In practice: You stuff all your face bounding boxes into the tree. When you need to know which faces might occlude an edge, you query with the edge's bounding box. The tree prunes everything that's nowhere near it — you only test the handful of faces that actually overlap.

HLR (Hidden Line Removal)

The classic wireframe rendering problem: given 3D geometry and a viewpoint, figure out which edge segments are behind faces and shouldn't be drawn (or should be drawn dashed). What our occlusion code already does brute-force — checking every edge against every front-facing face from every other object.

Scaling

A kitchen is ~500 SOs (every door, drawer, shelf, trim piece, carcasse). Each SO has ~12 edges and ~3 front-facing faces. The brute-force cost is edges × faces per frame:

SOsEdgesFront facesBrute forceWith flatbush
560~15900~180
50600~15090,000~6,000
2002,400~6001,440,000~19,200
5006,000~1,5009,000,000~60,000

Flatbush (a static 2D R-tree) replaces the O(n) face scan with O(log n) per edge, culling ~90%+ of candidates before the narrow-phase Cyrus-Beck clipping test runs.
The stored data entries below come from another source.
-- ==== Sys2Proof/Config.lean ====
section
/-! DEFINITION. The parameters of R5 (00_scope.md) that have a value of their own. `WS` is open: the machine carries it in
`State.ws` so that every statement ranges over it; here stands only the default the spec gives for running examples.
`MAX_TEXT_CHARS` and `MAX_PACKET_BYTES` are unbounded (D2), so nothing stands for them. `TYPE_TABLE` and `POS_BASE` are in
Machine/Classifier.lean and Machine/ByteCodec.lean. -/

namespace Sys2Proof.Config

/-- The default of `WS` (R5, R102, D4): tab, line feed, vertical tab, form feed, carriage return, space. -/
def defaultWs : List Char := ['\t', '\n', '\x0b', '\x0c', '\r', ' ']

end Sys2Proof.Config
end

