-- ==== Sys2Proof/WellFormed.lean ====
section
/-! DEFINITION. When a term of `Instr` is an instruction of its row. Field widths are in the types; what is checked is that a
type code or Format code carried by a row whose mask fixes only some of its bits has those bits (spec/opcode_table.json,
R63 of 30_encoding.md). -/

namespace Sys2Proof

/-- A message's type code, `0b10rrr` (R261). -/
def isMessageType (t : BitVec 5) : Bool := 16 ≤ t.toNat && t.toNat ≤ 23

/-- The operands are those the instruction's row of the opcode table admits. -/
def Instr.wellFormed : Instr → Bool
  | .mrd32 _ | .mrd64 _ | .mwr32 _ | .mwr64 _ | .mrdLk32 _ | .mrdLk64 _ => true
  | .iord32 _ | .iord64 _ | .iowr32 _ | .iowr64 _ => true
  | .fetchAdd32 _ | .fetchAdd64 _ | .swap32 _ | .swap64 _ | .cas32 _ | .cas64 _ => true
  | .unlistedMemLkWithData32 _ | .unlistedMemLkWithData64 _ => true
  | .unlistedFetchAddNoData32 _ | .unlistedFetchAddNoData64 _ => true
  | .unlistedSwapNoData32 _ | .unlistedSwapNoData64 _ => true
  | .unlistedCasNoData32 _ | .unlistedCasNoData64 _ => true
  | .cfgRd0 _ | .cfgWr0 _ | .cfgRd1 _ | .cfgWr1 _ => true
  | .illegalCfg0NoData4DW _ | .illegalCfg1NoData4DW _ => true
  | .illegalCfg0WithData4DW _ | .illegalCfg1WithData4DW _ => true
  | .cpl _ | .cplD _ | .cplLk _ | .cplDLk _ => true
  | .illegalCplNoData4DW _ | .illegalCplLkNoData4DW _ => true
  | .illegalCplWithData4DW _ | .illegalCplLkWithData4DW _ => true
  | .msg t _ => isMessageType t
  | .msgD t _ => isMessageType t
  | .msg3DW t _ => isMessageType t
  | .msgD3DW t _ => isMessageType t
  | .unrecognizedType3 _ _ | .unrecognizedType15 _ _ => true
  | .unrecognizedType6To7 _ t _ => t.toNat == 6 || t.toNat == 7
  | .unrecognizedType8To9 _ t _ => t.toNat == 8 || t.toNat == 9
  | .unrecognizedType24To31 _ t _ => 24 ≤ t.toNat
  | .lprfx t _ => t.toNat < 16
  | .eprfx t _ => 16 ≤ t.toNat
  | .unknownFormat5 _ _ => true
  | .unknownFormat6To7 f _ _ => f.toNat == 6 || f.toNat == 7

end Sys2Proof
end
At kitchen scale, that's the difference between choking and smooth. See [[spatial]].

Integration

The change is surgical — three touches in Render.ts, nothing else:

  1. Build phase (after occluding_faces loop): compute each face's screen-space bounding box, stuff them into a flatbush index, call finish().
  2. Query phase (top of clip_segment_for_occlusion): compute the edge's screen-space bounding box, call index.search(minX, minY, maxX, maxY) to get candidate face indices.
  3. Loop replacement: iterate candidates instead of this.occluding_faces.

Everything downstream — skip logic, plane distance, Cyrus-Beck clipping, interval math — stays identical. The only change is which faces enter the loop. If flatbush returns too many candidates, worst case is same performance as now. R-trees are exact for bounding box overlap, so no rendering glitches.
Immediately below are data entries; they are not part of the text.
-- ==== Sys2Proof/Machine/Dispatch.lean ====
section
/-! DEFINITION. One arm per instruction: the meaning each row of spec/opcode_table.json has.
DESIGN CHOICE (log 22): `step` runs an instruction on the buffer it was decoded from. R160 leaves a category decoder that is called on a
packet of another category outside the spec; `exec` by itself is total, and given an instruction and a buffer whose DW0 is another's it
reports the header of the instruction and the body that its decoder reads from the buffer. -/

namespace Sys2Proof.Machine

def exec (i : Instr) (s : State) : Host.Outcome State Fault Refusal :=
  match i with
  | .mrd32 o => Sys2Proof.Machine.execMrd32 o s
  | .mrd64 o => Sys2Proof.Machine.execMrd64 o s
  | .mwr32 o => Sys2Proof.Machine.execMwr32 o s
  | .mwr64 o => Sys2Proof.Machine.execMwr64 o s
  | .mrdLk32 o => Sys2Proof.Machine.execMrdLk32 o s
  | .mrdLk64 o => Sys2Proof.Machine.execMrdLk64 o s
  | .iord32 o => Sys2Proof.Machine.execIord32 o s
  | .iord64 o => Sys2Proof.Machine.execIord64 o s
  | .iowr32 o => Sys2Proof.Machine.execIowr32 o s
  | .iowr64 o => Sys2Proof.Machine.execIowr64 o s
  | .fetchAdd32 o => Sys2Proof.Machine.execFetchAdd32 o s
  | .fetchAdd64 o => Sys2Proof.Machine.execFetchAdd64 o s
  | .swap32 o => Sys2Proof.Machine.execSwap32 o s
  | .swap64 o => Sys2Proof.Machine.execSwap64 o s
  | .cas32 o => Sys2Proof.Machine.execCas32 o s
  | .cas64 o => Sys2Proof.Machine.execCas64 o s
  | .unlistedMemLkWithData32 o => Sys2Proof.Machine.execUnlistedMemLkWithData32 o s
  | .unlistedMemLkWithData64 o => Sys2Proof.Machine.execUnlistedMemLkWithData64 o s
  | .unlistedFetchAddNoData32 o => Sys2Proof.Machine.execUnlistedFetchAddNoData32 o s
  | .unlistedFetchAddNoData64 o => Sys2Proof.Machine.execUnlistedFetchAddNoData64 o s
  | .unlistedSwapNoData32 o => Sys2Proof.Machine.execUnlistedSwapNoData32 o s
  | .unlistedSwapNoData64 o => Sys2Proof.Machine.execUnlistedSwapNoData64 o s
  | .unlistedCasNoData32 o => Sys2Proof.Machine.execUnlistedCasNoData32 o s
  | .unlistedCasNoData64 o => Sys2Proof.Machine.execUnlistedCasNoData64 o s
  | .cfgRd0 o => Sys2Proof.Machine.execCfgRd0 o s
  | .cfgWr0 o => Sys2Proof.Machine.execCfgWr0 o s
  | .cfgRd1 o => Sys2Proof.Machine.execCfgRd1 o s
  | .cfgWr1 o => Sys2Proof.Machine.execCfgWr1 o s
  | .illegalCfg0NoData4DW o => Sys2Proof.Machine.execIllegalCfg0NoData4DW o s
  | .illegalCfg1NoData4DW o => Sys2Proof.Machine.execIllegalCfg1NoData4DW o s
  | .illegalCfg0WithData4DW o => Sys2Proof.Machine.execIllegalCfg0WithData4DW o s
  | .illegalCfg1WithData4DW o => Sys2Proof.Machine.execIllegalCfg1WithData4DW o s
  | .cpl o => Sys2Proof.Machine.execCpl o s
  | .cplD o => Sys2Proof.Machine.execCplD o s
  | .cplLk o => Sys2Proof.Machine.execCplLk o s
  | .cplDLk o => Sys2Proof.Machine.execCplDLk o s
  | .illegalCplNoData4DW o => Sys2Proof.Machine.execIllegalCplNoData4DW o s
  | .illegalCplLkNoData4DW o => Sys2Proof.Machine.execIllegalCplLkNoData4DW o s
  | .illegalCplWithData4DW o => Sys2Proof.Machine.execIllegalCplWithData4DW o s
  | .illegalCplLkWithData4DW o => Sys2Proof.Machine.execIllegalCplLkWithData4DW o s
  | .msg typeCode o => Sys2Proof.Machine.execMsg typeCode o s
  | .msgD typeCode o => Sys2Proof.Machine.execMsgD typeCode o s
  | .msg3DW typeCode o => Sys2Proof.Machine.execMsg3DW typeCode o s
  | .msgD3DW typeCode o => Sys2Proof.Machine.execMsgD3DW typeCode o s
  | .unrecognizedType3 fmtLow o => Sys2Proof.Machine.execUnrecognizedType3 fmtLow o s
  | .unrecognizedType6To7 fmtLow typeCode o => Sys2Proof.Machine.execUnrecognizedType6To7 fmtLow typeCode o s
  | .unrecognizedType8To9 fmtLow typeCode o => Sys2Proof.Machine.execUnrecognizedType8To9 fmtLow typeCode o s
  | .unrecognizedType15 fmtLow o => Sys2Proof.Machine.execUnrecognizedType15 fmtLow o s
  | .unrecognizedType24To31 fmtLow typeCode o => Sys2Proof.Machine.execUnrecognizedType24To31 fmtLow typeCode o s
  | .lprfx typeCode o => Sys2Proof.Machine.execLprfx typeCode o s
  | .eprfx typeCode o => Sys2Proof.Machine.execEprfx typeCode o s
  | .unknownFormat5 typeCode o => Sys2Proof.Machine.execUnknownFormat5 typeCode o s
  | .unknownFormat6To7 formatRaw typeCode o => Sys2Proof.Machine.execUnknownFormat6To7 formatRaw typeCode o s

end Sys2Proof.Machine
end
Next Bottleneck: Canvas 2D Draw Calls

Flatbush removes the occlusion cliff — the math won't choke as SOs grow. But the rendering cost shifts to Canvas 2D draw call volume. Each beginPath/fill/stroke cycle is a GPU state change under the hood. At 500 SOs that's roughly 1,500 fill() calls (white face polygons) and 6,000+ stroke() calls (edge segments). Canvas 2D batches poorly compared to WebGL.
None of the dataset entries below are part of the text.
/-- No bit at or beyond stream bit 128 reaches the result (R41, which derives it): two buffers that agree on their first 16 bytes and
are equally long, or both at least 16 bytes long, decode alike. -/
def Obligations.OnlyTheFirstSixteenBytesAreRead : Prop :=
  ∀ bs cs : List Byte, bs.take 16 = cs.take 16 → decodeBytes (Memory.ofBytes bs) = decodeBytes (Memory.ofBytes cs)

/-- No field of DW0 below the first byte reaches anything but the header (R77, decision D25): two buffers that differ only in bytes
1 to 3 get the same Format, classification, body and diagnostic. -/
def Obligations.Dw0OperandsReachOnlyTheHeader : Prop :=
  ∀ (b0 b1 b2 b3 c1 c2 c3 : Byte) (rest : List Byte) (s₁ s₂ t₁ t₂ : State) (r₁ r₂ : Result),
    s₁.input = .packet → s₂.input = .packet → s₁.packet = Memory.ofBytes (b0 :: b1 :: b2 :: b3 :: rest) →
    s₂.packet = Memory.ofBytes (b0 :: c1 :: c2 :: c3 :: rest) → step s₁ = .next t₁ → step s₂ = .next t₂ →
    t₁.result = some r₁ → t₂.result = some r₂ → r₁.pastHeader = r₂.pastHeader ∧ r₁.pastHeader.isSome = true

/-- Reserved and unextracted bits leave no trace (R71, decision D23; places by D13 and D14): two buffers of one length whose bytes 4
to 11 differ only in byte 7, the top half of byte 10 and the low two bits of byte 11 give the same configuration record, and two
that differ only in the top bit of byte 11 the same completion record, whatever stands from byte 12 on. -/
def Obligations.ReservedBitsLeaveNoTrace : Prop :=
  ∀ bs cs : List Byte, bs.length = cs.length →
    ((∀ a ∈ [4, 5, 6, 8, 9], byteAt bs a = byteAt cs a) → (byteAt bs 10).extractLsb' 0 4 = (byteAt cs 10).extractLsb' 0 4 →
      (byteAt bs 11).extractLsb' 2 6 = (byteAt cs 11).extractLsb' 2 6 →
      decodeConfigRequest (Memory.ofBytes bs) = decodeConfigRequest (Memory.ofBytes cs)) ∧
    ((∀ a ∈ [4, 5, 6, 7, 8, 9, 10], byteAt bs a = byteAt cs a) →
      (byteAt bs 11).extractLsb' 0 7 = (byteAt cs 11).extractLsb' 0 7 →
      decodeCompletion (Memory.ofBytes bs) = decodeCompletion (Memory.ofBytes cs))

/-- The counts of the 256 first bytes that R74 derives: what the classifier makes of each. `f` is the first byte's Format code, `t` its
type code. The numbers rest on decisions D9 to D11. -/
def Obligations.FirstByteCounts : Prop :=
  let outcome (b : Nat) : Option (Except Diagnostic Classification) :=
    (formatOf (BitVec.ofNat 3 (b / 32))).map (fun f => classify f (BitVec.ofNat 5 (b % 32)))
  let count (p : Option (Except Diagnostic Classification) → Bool) : Nat := (List.range 256).countP (fun b => p (outcome b))
  let isCat (cat : PacketCategory) : Option (Except Diagnostic Classification) → Bool
    | some (.ok c) => c.category == cat
    | _ => false
  count (isCat .memoryOrIoOrAtomicRequest) = 24 ∧ count (isCat .configurationRequest) = 4 ∧ count (isCat .completion) = 4 ∧
  count (isCat .message) = 32 ∧ count (isCat .localPrefix) = 16 ∧ count (isCat .endToEndPrefix) = 16 ∧
  count (isCat (.unrecognized 0)) = 14 ∧ count (isCat (.unrecognized 1)) = 14 ∧ count (isCat (.unrecognized 2)) = 14 ∧
  count (isCat (.unrecognized 3)) = 14 ∧ count (fun r => r.isNone) = 96 ∧
  count (fun | some (.error _) => true | _ => false) = 8

/-- On the output signals of R29 the valid bits of a body's fields form a prefix of the record, the header is valid exactly when the
result is not fatal, and a localized error leaves the header valid. -/
def Obligations.ValidBitsFormAPrefix : Prop :=
  ∀ (s t : State) (r : Result), step s = .next t → t.result = some r →
    (∃ n k, r.signals.bodyValid = List.replicate n true ++ List.replicate k false) ∧
    (r.signals.hdr.isSome = true ↔ r.signals.fatal = none) ∧ (r.signals.diag.isSome = true → r.signals.hdr.isSome = true)
end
When you'll feel it: ~200-300 SOs. Symptoms: uniform frame rate drop across the whole render (not just during rotation like the old occlusion hitch).

Mitigations, in order of effort:

FixWhat it doesEffort
Path batchingMerge same-styled segments into one beginPath/stroke cycle instead of one per edgeSmall — pushes ceiling to ~500+ SOs
OffscreenCanvas + WorkerRender off the main thread so UI stays responsiveMedium
WebGLOne draw call for all geometryLarge — architecture change

Path batching is the natural next step when canvas becomes the wall. Not urgent until scene complexity demands it.

WebGL: If We Ever Need It

We can't use WebGL's depth buffer for occlusion, not where it shines best. CPU does all the math (projection, occlusion with flatbush, segment splitting). WebGL just draws the results — one buffer upload, one draw call, done. The split is natural: occlusion is geometric reasoning about intervals (CPU work), drawing 10,000 line segments fast is GPU work.